All Projects → nghuyong → weibo-public-opinion-datasets

nghuyong / weibo-public-opinion-datasets

Licence: MIT license
Continuously updated Sina Weibo Public Opinion Datasets / 持续维护的微博舆情数据集

weibo-public-opinion-datasets

Continuously updated Sina Weibo Public Opinion Datasets (only for research)

GitHub stars GitHub issues GitHub license

The end-to-end research service platform yisukeyan.com has been launched!! Feel free to contact us!👏👏👏

Introduction

Sina Weibo is the largest Chinese public social media platform. The latest and most popular social events will be disclosed and discussed on Weibo as soon as possible. Therefore, it is of great significance to build a real-time and full-scale Weibo public opinion dataset.

At present, given specified keywords and a specified period, there are two kinds of methods for constructing Weibo tweet datasets: (1) Applying advanced search API given by Weibo; (2) Traversing all Weibo users, collecting all their tweets in the specified period, and then filtering tweets with specified keywords.

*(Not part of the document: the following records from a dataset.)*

theorem RecordStore.giveBack_lawful (f : RecordInFlight) (t : RecordStore) (h : t.lawful) : (t.giveBack f).lawful := by
  obtain ⟨h1, h2⟩ := h
  unfold RecordStore.giveBack
  refine ⟨by dsimp only; split <;> simpa using h1, fun r hr => ?_⟩
  dsimp only at hr
  split at hr
  · rcases List.mem_or_eq_of_mem_set hr with hr | hr
    · exact h2 r hr
    · cases hr
  · obtain ⟨i, hi⟩ := List.getElem?_of_mem hr
    rw [List.getElem?_modify] at hi
    cases hx : t.headers[i]? with
    | none => simp [hx] at hi
    | some x =>
      have hm := List.mem_of_getElem? hx
      rw [hx] at hi
      simp only [Option.map_eq_map, Option.map_some, Option.some.injEq] at hi
      split at hi
      · cases x with
        | none => cases hi
        | some y => simp only [Option.map_some, Option.some.injEq] at hi; subst hi; exact h2 y hm
      · subst hi; exact h2 r hm

theorem kept_passRecord (i : Nat) (r : ReelRecord) (s : State) : Kept s (passRecord i r s) :=
  (kept_queueOwn .record (by decide) _ _ _ s).trans (Kept.recordsOf _ _ rfl id)

/-! ### Stations -/

theorem kept_takeKnife (e : Settled) (s : State) : Kept s (takeKnife e s) := by
  unfold takeKnife
  dsimp only
  split
  · exact kept_leave _ s
  · exact kept_changeSettled _ (fun x => { x with items := (s.resolve e.feat).map itemOf, knife := true })
      (fun _ => ⟨rfl, rfl⟩) s

theorem kept_missStops (e : Settled) (s : State) : Kept s (missStops e s) := by
  unfold missStops
  have h := kept_changeSettled e.feat.num (fun x => { x with items := x.items.map LaneItem.downgrade }) (fun _ => ⟨rfl, rfl⟩) s
  dsimp only
  split
  · exact h.trans (kept_queueNotice ..)
  · exact h

theorem kept_takeTable (e : Settled) (s : State) : Kept s (takeTable e s) := by
  unfold takeTable
  have h := kept_changeSettled e.feat.num (fun x => { x with table := true }) (fun _ => ⟨rfl, rfl⟩) s
  dsimp only
  split
  · exact h
  · exact h.trans (kept_missStops e _)

theorem foldl_set_length {α : Type} (v : α) (l : List Nat) : ∀ fs : List α,
    (l.foldl (fun fs i => fs.set i v) fs).length = fs.length := by
  induction l with
  | nil => exact fun _ => rfl
  | cons i l ih => exact fun fs => (ih _).trans (List.length_set ..)

/-- A change of the flag history alone. -/
theorem kept_flags (s : State) (x : List (Option Int)) (hx : x.length = s.fq.flags.length) :
    Kept s { s with fq := { s.fq with flags := x } } :=
  Kept.queueOf s _ rfl (fun ⟨h1, h2, h3, h4, h5⟩ => ⟨h1, h2, h3, h4, hx.trans h5⟩) (Nat.le_refl _)

theorem kept_takeFlag (m : MachineTable) (place : Bool) (e : Settled) (s : State) : Kept s (takeFlag m place e s) := by
  unfold takeFlag
  have h := kept_changeSettled e.feat.num
    (fun x => { x with items := e.items.map (s.flagItem m place e.p), flag := true }) (fun _ => ⟨rfl, rfl⟩) s
  dsimp only
  split
  · exact (h.trans (kept_flags _ _ (foldl_set_length _ _ _))).trans (kept_queueOwn .order (by decide) _ _ _ _)
  · exact h

theorem kept_writeEvents (pStart : Int) (e : Settled) (s : State) : Kept s (writeEvents pStart e s) :=
  Kept.foldl (fun s (i : LaneItem) => handEvent i.lane (nipEvent pStart e i) s) (fun s i => kept_handEvent i.lane (nipEvent pStart e i) s)
    e.items s

theorem kept_takeNip (e : Settled) (s : State) : Kept s (takeNip e s) := by
  unfold takeNip
  split
  · exact (kept_writeEvents (s.sc.pStart.getD 0) e s).trans (kept_leave e.feat.num _)
  · exact Kept.refl s
  · exact kept_leave _ s

theorem kept_takeStation (c : Bool) (st : Station) (num : Nat) (s : State) : Kept s (takeStation c st num s) := by
  unfold takeStation
  split
  · split
    · exact kept_takeKnife _ s
    · exact kept_takeTable _ s
    · split
      · exact Kept.refl s
      · exact kept_takeFlag _ _ _ s
    · split
      · exact Kept.refl s
      · exact kept_takeNip _ s
  · exact Kept.refl s

/-- The stations of one look keep the laws, whichever they are (R99). -/
theorem kept_takeAll (m : MachineTable) (c : Option Nat) (l : List DueStation) (s : State) : Kept s (takeAll m c l s) := by
  unfold takeAll
  refine Kept.foldl _ (fun s d => ?_) _ s
  split
  · exact kept_takeStation _ _ _ s
  · exact Kept.refl s

/-- A look at an entry that joins takes stations or nothing (R98). -/
theorem walkJoined_cases (frame : Bool) (num : Nat) (s : State) :
    walkJoined frame num s = s ∨ ∃ m l, walkJoined frame num s = takeAll m none l s := by
  unfold walkJoined
  split
  · split
    · exact .inl rfl
    · exact .inr ⟨_, _, rfl⟩
  · exact .inl rfl

theorem kept_walkJoined (frame : Bool) (num : Nat) (s : State) : Kept s (walkJoined frame num s) := by
  obtain h | ⟨m, l, h⟩ := walkJoined_cases frame num s
  · rw [h]; exact Kept.refl s
  · rw [h]; exact kept_takeAll ..

theorem kept_walkCleared (num : Nat) (s : State) : Kept s (walkCleared num s) := by
  unfold walkCleared
  split
  · exact kept_takeAll ..
  · exact Kept.refl s

theorem kept_clearServed (num : Nat) (s : State) : Kept s (clearServed num s) := by
  unfold clearServed
  split
  · exact Kept.refl s
  · have h := kept_changeSettled num (Settled.setServed false) (fun _ => ⟨rfl, rfl⟩) s
    dsimp only
    split
    · exact (h.trans (kept_missStops _ _)).trans (kept_walkCleared ..)
    · exact h.trans (kept_walkCleared ..)

/-! ### The Stop Scheduler -/

theorem kept_serve (num : Nat) (s : State) : Kept s (serve num s) := by
  refine Kept.queueOf s _ rfl (fun h => ?_)
    (by simp [FeatureQueue.size, FeatureQueue.modifySettled, FeatureQueue.modifyForecast])
  have := s.fq.lawful_map (fun e => if e.feat.num = num then e.setServed true else e)
    (fun e => if e.feat.num = num then e.setServed true else e)
    (fun e => by split <;> simp [Forecast.setServed]) (fun e => by split <;> simp [Settled.setServed]) h
  simpa [FeatureQueue.modifySettled, FeatureQueue.modifyForecast] using this

theorem kept_serveWindow (m : MachineTable) (s : State) : Kept s (serveWindow m s) :=
  Kept.foldl _ (fun s _ => kept_serve _ s) _ s

theorem kept_dropServed (s : State) : Kept s (dropServed s) := Kept.foldl _ (fun s _ => kept_clearServed _ s) _ s

theorem kept_releaseAll (s : State) : Kept s (releaseAll s) := by
  have h : Kept s { s with fq := { s.fq with forecast := s.fq.forecast.map (Forecast.setServed false) } } :=
    Kept.queueOf s _ rfl (fun h => by
      simpa using s.fq.lawful_map (Forecast.setServed false) id (fun _ => ⟨rfl, rfl, rfl⟩) (fun _ => ⟨rfl, rfl⟩) h)
      (by simp [FeatureQueue.size])
  exact h.trans (Kept.foldl (fun s (e : Settled) => clearServed e.feat.num s) (fun s _ => kept_clearServed _ s) _ _)

theorem kept_formDs (m : MachineTable) (s : State) : Kept s (formDs m s) := Kept.stop s _

theorem kept_cutHalt (m : MachineTable) (s : State) : Kept s (cutHalt m s) := by
  unfold cutHalt
  have h := kept_driveOrder (.cut s.sc.num ((s.lpt.active.map (·.n)).getD 0) (s.pCut.getD 0) (s.ss.haltError.getD 0)) s
  dsimp only
  generalize driveOrder (.cut s.sc.num ((s.lpt.active.map (·.n)).getD 0) (s.pCut.getD 0) (s.ss.haltError.getD 0)) s = s1 at h
  exact (h.trans (Kept.setStop s1 _ _ (by exact id))).trans (kept_formDs m _)
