-- ==== Sys2Proof/Machine/Outbound.lean ====
section
/-! DEFINITION. The part's own frames as they stand on the wire (10.4): the kind and the body of every outbound frame, and the
common header it leaves under. -/

namespace Sys2Proof.Machine

def byteOf (n : Nat) : Byte := BitVec.ofNat 8 n

def halfNat (n : Nat) : List Byte := halfBytes (BitVec.ofNat 16 n)

def wordNat (n : Nat) : List Byte := wordBytes (wNat n)

def wordInt (i : Int) : List Byte := wordBytes (wInt i)

/-- A flag as a byte: set 1, clear 0. -/
def flagByte (b : Bool) : Byte := if b then 1 else 0

/-- The stop kind in a stop order: 0 DEFECT, 1 CUT. -/
def StopKind.byte : StopKind → Byte
  | .defect => 0
  | .cut => 1

/-- An event in a reel record, 16 bytes. -/
def Event.bytes (e : Event) : List Byte :=
  [byteOf e.kind.code, byteOf (e.cls.getD 255), byteOf (originByte e.origin), byteOf e.attributes] ++ wordNat e.gross ++
    wordNat e.len ++ wordBytes (wOptNat e.rep)

/-- The fragment summary, 40 bytes (R167). -/
def summaryBytes (r : ReelRecord) (fragment : Nat) (last : Bool) (carried : Nat) : List Byte :=
  let t := r.totals.getD { gross := 0, removed := 0, net := 0, repeats := 0 }
  halfNat r.set ++ [byteOf r.lane, byteOf (fragment + (if last then 128 else 0))] ++ wordBytes r.job ++ wordBytes r.roll ++
    wordNat t.gross ++ wordNat t.removed ++ wordNat t.net ++ wordNat t.repeats ++ halfNat r.statuses.bits ++
    halfNat r.events.length ++ wordNat r.notStored ++ [byteOf carried, 0, 0, 0]

/-- The body of a reply after its kind, status and field index (10.4). -/
def ReplyBody.bytes : ReplyBody → List Byte
  | .empty => []
  | .status items => items.flatMap wordBytes
  | .row selector index items => [byteOf selector] ++ halfNat index ++ items.flatMap wordBytes

/-- The body of a notice (R189). -/
def Notice.bytes (n : Notice) (dropped : Bool) : List Byte :=
  [byteOf n.kind.code, byteOf n.kind.priority, flagByte dropped] ++ wordInt n.u ++ wordBytes n.v0 ++ wordBytes n.v1 ++
    wordBytes n.v2

/-- The frame kind of an own frame (10.4). -/
def OwnBody.kindByte : OwnBody → Byte
  | .stop _ _ _ _ => 0x30
  | .cancel => 0x30
  | .jog _ => 0x31
  | .speed _ => 0x32
  | .cut _ _ _ _ => 0x33
  | .flag _ _ _ _ => 0x34
  | .knife _ _ => 0x35
  | .blockRequest _ _ => 0x36
  | .record _ _ _ _ => 0x37
  | .notice _ _ => 0x38
  | .reply _ _ _ _ => 0x39

/-- The body of an own frame (10.4); a park order's target field is free (notes/assumptions/20.md). -/
def OwnBody.bytes : OwnBody → List Byte
  | .stop kind target late overshoot => [0, kind.byte] ++ wordInt target ++ [flagByte late] ++ wordInt overshoot
  | .cancel => [1, 0] ++ wordNat 0 ++ [0] ++ wordNat 0
  | .jog distance => wordInt distance
  | .speed limit => halfNat limit
  | .cut set lanes position haltError => halfNat set ++ [byteOf lanes] ++ wordInt position ++ wordInt haltError
  | .flag set lanes position lateness =>
    halfNat set ++ [byteOf lanes.length] ++ lanes.map byteOf ++ wordInt position ++ wordInt lateness
  | .knife k (.pos n) => [byteOf k, 0] ++ halfNat n
  | .knife k .park => [byteOf k, 1] ++ halfBytes Config.knifeOrderParkField
  | .blockRequest roll block => wordBytes roll ++ wordNat block
  | .record r fragment last events => summaryBytes r fragment last events.length ++ events.flatMap Event.bytes
  | .notice n dropped => n.bytes dropped
  | .reply kind status index body => [kind, byteOf status.code] ++ halfNat index ++ body.bytes

/-- An own frame of a part with this station number, as it leaves (10.4, R175). -/
def OwnFrame.line (station : Nat) (f : OwnFrame) : LineFrame :=
  { dst := byteOf f.dst, src := byteOf station, kind := f.body.kindByte, len := BitVec.ofNat 16 f.body.bytes.length, tag := f.tag
    rest := f.body.bytes }

end Sys2Proof.Machine
end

However, for the first kinds of method, due to the limitation of the Weibo search API, the result of one time search contains up to 1000 tweets, making it difficult to build large-scale datasets. As for the second kinds of method, although we could build large-scale datasets with almost no omissions, traversing all billions of Weibo users requires very long time and large bandwidth resources. In addition, a large number of Weibo users are inactive, and it makes no sense to traverse their homepages, because they may not post any tweets in the specified period.

To alleviate these limitations, we propose a novel method to construct Weibo tweet datasets, which can build large-scale datasets with high construction efficiency. Specifically, we first build and dynamically maintain a high-quilty Weibo active user pool (just a small part of all users), and then we only traverse these users and collect all their tweets with specified keywords in the specified period.

Weibo Active User Pool

Based on init seed users and continuous expansion through social relationships, we first build a Weibo user pool including more than 250 million users. The active Weibo user pool is constructed based on Weibo user pool and follow 4 rules:
Item Rule Item Rule
Follows number > 50 Tweets number > 50
Fans number > 50 Recent post < 30 days

Finally, we build a Weibo active user pool with 20 million users, accounting for 8% of the total number of weibo users.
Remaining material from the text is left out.